Dataset excerpts ▸
== Segment start ==

-- ==== Sys2Proof/Laws/State.lean ====
section
/-! SUPPORT. What each update of the state, of a block and of a band leaves alone: one lemma for each field, so that no
proof unfolds a record update. -/

set_option Elab.async false

namespace Sys2Proof.Machine

open Sys2Proof

/-! ### `State.setCore` -/

@[simp] theorem State.setCore_agenda (s : State) (c : Nat) (k : Core) : (s.setCore c k).agenda = s.agenda := rfl
@[simp] theorem State.setCore_curBlock (s : State) (c : Nat) (k : Core) : (s.setCore c k).curBlock = s.curBlock := rfl
@[simp] theorem State.setCore_curBand (s : State) (c : Nat) (k : Core) : (s.setCore c k).curBand = s.curBand := rfl
@[simp] theorem State.setCore_freeCtr (s : State) (c : Nat) (k : Core) : (s.setCore c k).freeCtr = s.freeCtr := rfl
@[simp] theorem State.setCore_serial (s : State) (c : Nat) (k : Core) : (s.setCore c k).serial = s.serial := rfl
@[simp] theorem State.setCore_power (s : State) (c : Nat) (k : Core) : (s.setCore c k).power = s.power := rfl
@[simp] theorem State.setCore_time (s : State) (c : Nat) (k : Core) : (s.setCore c k).time = s.time := rfl
@[simp] theorem State.setCore_skew (s : State) (c : Nat) (k : Core) : (s.setCore c k).skew = s.skew := rfl
@[simp] theorem State.setCore_mem (s : State) (c : Nat) (k : Core) : (s.setCore c k).mem = s.mem := rfl
@[simp] theorem State.setCore_cw (s : State) (c : Nat) (k : Core) : (s.setCore c k).cw = s.cw := rfl
@[simp] theorem State.setCore_hist (s : State) (c : Nat) (k : Core) : (s.setCore c k).hist = s.hist := rfl
@[simp] theorem State.setCore_homes (s : State) (c : Nat) (k : Core) : (s.setCore c k).homes = s.homes := rfl
@[simp] theorem State.setCore_floors (s : State) (c : Nat) (k : Core) : (s.setCore c k).floors = s.floors := rfl
@[simp] theorem State.setCore_net (s : State) (c : Nat) (k : Core) : (s.setCore c k).net = s.net := rfl
@[simp] theorem State.setCore_arrived (s : State) (c : Nat) (k : Core) : (s.setCore c k).arrived = s.arrived := rfl
@[simp] theorem State.setCore_channels (s : State) (c : Nat) (k : Core) : (s.setCore c k).channels = s.channels := rfl
@[simp] theorem State.setCore_dieTlb (s : State) (c : Nat) (k : Core) : (s.setCore c k).dieTlb = s.dieTlb := rfl
@[simp] theorem State.setCore_ctxs (s : State) (c : Nat) (k : Core) : (s.setCore c k).ctxs = s.ctxs := rfl
@[simp] theorem State.setCore_fns (s : State) (c : Nat) (k : Core) : (s.setCore c k).fns = s.fns := rfl
@[simp] theorem State.setCore_lastLid (s : State) (c : Nat) (k : Core) : (s.setCore c k).lastLid = s.lastLid := rfl
@[simp] theorem State.setCore_lastGrid (s : State) (c : Nat) (k : Core) : (s.setCore c k).lastGrid = s.lastGrid := rfl
@[simp] theorem State.setCore_grids (s : State) (c : Nat) (k : Core) : (s.setCore c k).grids = s.grids := rfl
@[simp] theorem State.setCore_blocks (s : State) (c : Nat) (k : Core) : (s.setCore c k).blocks = s.blocks := rfl
@[simp] theorem State.setCore_samples (s : State) (c : Nat) (k : Core) : (s.setCore c k).samples = s.samples := rfl
@[simp] theorem State.setCore_pf (s : State) (c : Nat) (k : Core) : (s.setCore c k).pf = s.pf := rfl
@[simp] theorem State.setCore_root (s : State) (c : Nat) (k : Core) : (s.setCore c k).root = s.root := rfl
@[simp] theorem State.setCore_dieLinks (s : State) (c : Nat) (k : Core) : (s.setCore c k).dieLinks = s.dieLinks := rfl
@[simp] theorem State.setCore_ports (s : State) (c : Nat) (k : Core) : (s.setCore c k).ports = s.ports := rfl
@[simp] theorem State.setCore_slices (s : State) (c : Nat) (k : Core) : (s.setCore c k).slices = s.slices := rfl
@[simp] theorem State.setCore_sliceErrs (s : State) (c : Nat) (k : Core) : (s.setCore c k).sliceErrs = s.sliceErrs := rfl
@[simp] theorem State.setCore_wear (s : State) (c : Nat) (k : Core) : (s.setCore c k).wear = s.wear := rfl
@[simp] theorem State.setCore_hostLink (s : State) (c : Nat) (k : Core) : (s.setCore c k).hostLink = s.hostLink := rfl
@[simp] theorem State.setCore_hostHeld (s : State) (c : Nat) (k : Core) : (s.setCore c k).hostHeld = s.hostHeld := rfl
@[simp] theorem State.setCore_hostAsked (s : State) (c : Nat) (k : Core) : (s.setCore c k).hostAsked = s.hostAsked := rfl
@[simp] theorem State.setCore_hostData (s : State) (c : Nat) (k : Core) : (s.setCore c k).hostData = s.hostData := rfl
@[simp] theorem State.setCore_safeTier (s : State) (c : Nat) (k : Core) : (s.setCore c k).safeTier = s.safeTier := rfl
@[simp] theorem State.setCore_images (s : State) (c : Nat) (k : Core) : (s.setCore c k).images = s.images := rfl
@[simp] theorem State.setCore_unwritten (s : State) (c : Nat) (k : Core) : (s.setCore c k).unwritten = s.unwritten := rfl
@[simp] theorem State.setCore_remapped (s : State) (c : Nat) (k : Core) : (s.setCore c k).remapped = s.remapped := rfl

/-! ### `State.setFn` -/

@[simp] theorem State.setFn_agenda (s : State) (f : Nat) (x : Fn) : (s.setFn f x).agenda = s.agenda := rfl
@[simp] theorem State.setFn_curBlock (s : State) (f : Nat) (x : Fn) : (s.setFn f x).curBlock = s.curBlock := rfl
@[simp] theorem State.setFn_curBand (s : State) (f : Nat) (x : Fn) : (s.setFn f x).curBand = s.curBand := rfl
@[simp] theorem State.setFn_freeCtr (s : State) (f : Nat) (x : Fn) : (s.setFn f x).freeCtr = s.freeCtr := rfl
@[simp] theorem State.setFn_serial (s : State) (f : Nat) (x : Fn) : (s.setFn f x).serial = s.serial := rfl
@[simp] theorem State.setFn_power (s : State) (f : Nat) (x : Fn) : (s.setFn f x).power = s.power := rfl
@[simp] theorem State.setFn_time (s : State) (f : Nat) (x : Fn) : (s.setFn f x).time = s.time := rfl
@[simp] theorem State.setFn_skew (s : State) (f : Nat) (x : Fn) : (s.setFn f x).skew = s.skew := rfl
@[simp] theorem State.setFn_mem (s : State) (f : Nat) (x : Fn) : (s.setFn f x).mem = s.mem := rfl
@[simp] theorem State.setFn_cw (s : State) (f : Nat) (x : Fn) : (s.setFn f x).cw = s.cw := rfl
@[simp] theorem State.setFn_hist (s : State) (f : Nat) (x : Fn) : (s.setFn f x).hist = s.hist := rfl
@[simp] theorem State.setFn_homes (s : State) (f : Nat) (x : Fn) : (s.setFn f x).homes = s.homes := rfl
@[simp] theorem State.setFn_floors (s : State) (f : Nat) (x : Fn) : (s.setFn f x).floors = s.floors := rfl
@[simp] theorem State.setFn_net (s : State) (f : Nat) (x : Fn) : (s.setFn f x).net = s.net := rfl
@[simp] theorem State.setFn_arrived (s : State) (f : Nat) (x : Fn) : (s.setFn f x).arrived = s.arrived := rfl
@[simp] theorem State.setFn_channels (s : State) (f : Nat) (x : Fn) : (s.setFn f x).channels = s.channels := rfl
@[simp] theorem State.setFn_cores (s : State) (f : Nat) (x : Fn) : (s.setFn f x).cores = s.cores := rfl
@[simp] theorem State.setFn_dieTlb (s : State) (f : Nat) (x : Fn) : (s.setFn f x).dieTlb = s.dieTlb := rfl
@[simp] theorem State.setFn_ctxs (s : State) (f : Nat) (x : Fn) : (s.setFn f x).ctxs = s.ctxs := rfl
@[simp] theorem State.setFn_lastLid (s : State) (f : Nat) (x : Fn) : (s.setFn f x).lastLid = s.lastLid := rfl
@[simp] theorem State.setFn_lastGrid (s : State) (f : Nat) (x : Fn) : (s.setFn f x).lastGrid = s.lastGrid := rfl
@[simp] theorem State.setFn_grids (s : State) (f : Nat) (x : Fn) : (s.setFn f x).grids = s.grids := rfl
@[simp] theorem State.setFn_blocks (s : State) (f : Nat) (x : Fn) : (s.setFn f x).blocks = s.blocks := rfl
@[simp] theorem State.setFn_samples (s : State) (f : Nat) (x : Fn) : (s.setFn f x).samples = s.samples := rfl
@[simp] theorem State.setFn_pf (s : State) (f : Nat) (x : Fn) : (s.setFn f x).pf = s.pf := rfl
@[simp] theorem State.setFn_root (s : State) (f : Nat) (x : Fn) : (s.setFn f x).root = s.root := rfl
@[simp] theorem State.setFn_dieLinks (s : State) (f : Nat) (x : Fn) : (s.setFn f x).dieLinks = s.dieLinks := rfl
@[simp] theorem State.setFn_ports (s : State) (f : Nat) (x : Fn) : (s.setFn f x).ports = s.ports := rfl
@[simp] theorem State.setFn_slices (s : State) (f : Nat) (x : Fn) : (s.setFn f x).slices = s.slices := rfl
@[simp] theorem State.setFn_sliceErrs (s : State) (f : Nat) (x : Fn) : (s.setFn f x).sliceErrs = s.sliceErrs := rfl
@[simp] theorem State.setFn_wear (s : State) (f : Nat) (x : Fn) : (s.setFn f x).wear = s.wear := rfl
@[simp] theorem State.setFn_hostLink (s : State) (f : Nat) (x : Fn) : (s.setFn f x).hostLink = s.hostLink := rfl
@[simp] theorem State.setFn_hostHeld (s : State) (f : Nat) (x : Fn) : (s.setFn f x).hostHeld = s.hostHeld := rfl
@[simp] theorem State.setFn_hostAsked (s : State) (f : Nat) (x : Fn) : (s.setFn f x).hostAsked = s.hostAsked := rfl
@[simp] theorem State.setFn_hostData (s : State) (f : Nat) (x : Fn) : (s.setFn f x).hostData = s.hostData := rfl
@[simp] theorem State.setFn_safeTier (s : State) (f : Nat) (x : Fn) : (s.setFn f x).safeTier = s.safeTier := rfl
@[simp] theorem State.setFn_images (s : State) (f : Nat) (x : Fn) : (s.setFn f x).images = s.images := rfl
@[simp] theorem State.setFn_unwritten (s : State) (f : Nat) (x : Fn) : (s.setFn f x).unwritten = s.unwritten := rfl
@[simp] theorem State.setFn_remapped (s : State) (f : Nat) (x : Fn) : (s.setFn f x).remapped = s.remapped := rfl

== Segment end ==

Taking the line with "x).freeCtr = s.freeCtr := rfl" as the first and the line with "x).arrived = s.arrived := rfl" as the last, retype that stretch of the data above exactly, with no other lines.

@[simp] theorem State.setFn_freeCtr (s : State) (f : Nat) (x : Fn) : (s.setFn f x).freeCtr = s.freeCtr := rfl
@[simp] theorem State.setFn_serial (s : State) (f : Nat) (x : Fn) : (s.setFn f x).serial = s.serial := rfl
@[simp] theorem State.setFn_power (s : State) (f : Nat) (x : Fn) : (s.setFn f x).power = s.power := rfl
@[simp] theorem State.setFn_time (s : State) (f : Nat) (x : Fn) : (s.setFn f x).time = s.time := rfl
@[simp] theorem State.setFn_skew (s : State) (f : Nat) (x : Fn) : (s.setFn f x).skew = s.skew := rfl
@[simp] theorem State.setFn_mem (s : State) (f : Nat) (x : Fn) : (s.setFn f x).mem = s.mem := rfl
@[simp] theorem State.setFn_cw (s : State) (f : Nat) (x : Fn) : (s.setFn f x).cw = s.cw := rfl
@[simp] theorem State.setFn_hist (s : State) (f : Nat) (x : Fn) : (s.setFn f x).hist = s.hist := rfl
@[simp] theorem State.setFn_homes (s : State) (f : Nat) (x : Fn) : (s.setFn f x).homes = s.homes := rfl
@[simp] theorem State.setFn_floors (s : State) (f : Nat) (x : Fn) : (s.setFn f x).floors = s.floors := rfl
@[simp] theorem State.setFn_net (s : State) (f : Nat) (x : Fn) : (s.setFn f x).net = s.net := rfl
@[simp] theorem State.setFn_arrived (s : State) (f : Nat) (x : Fn) : (s.setFn f x).arrived = s.arrived := rfl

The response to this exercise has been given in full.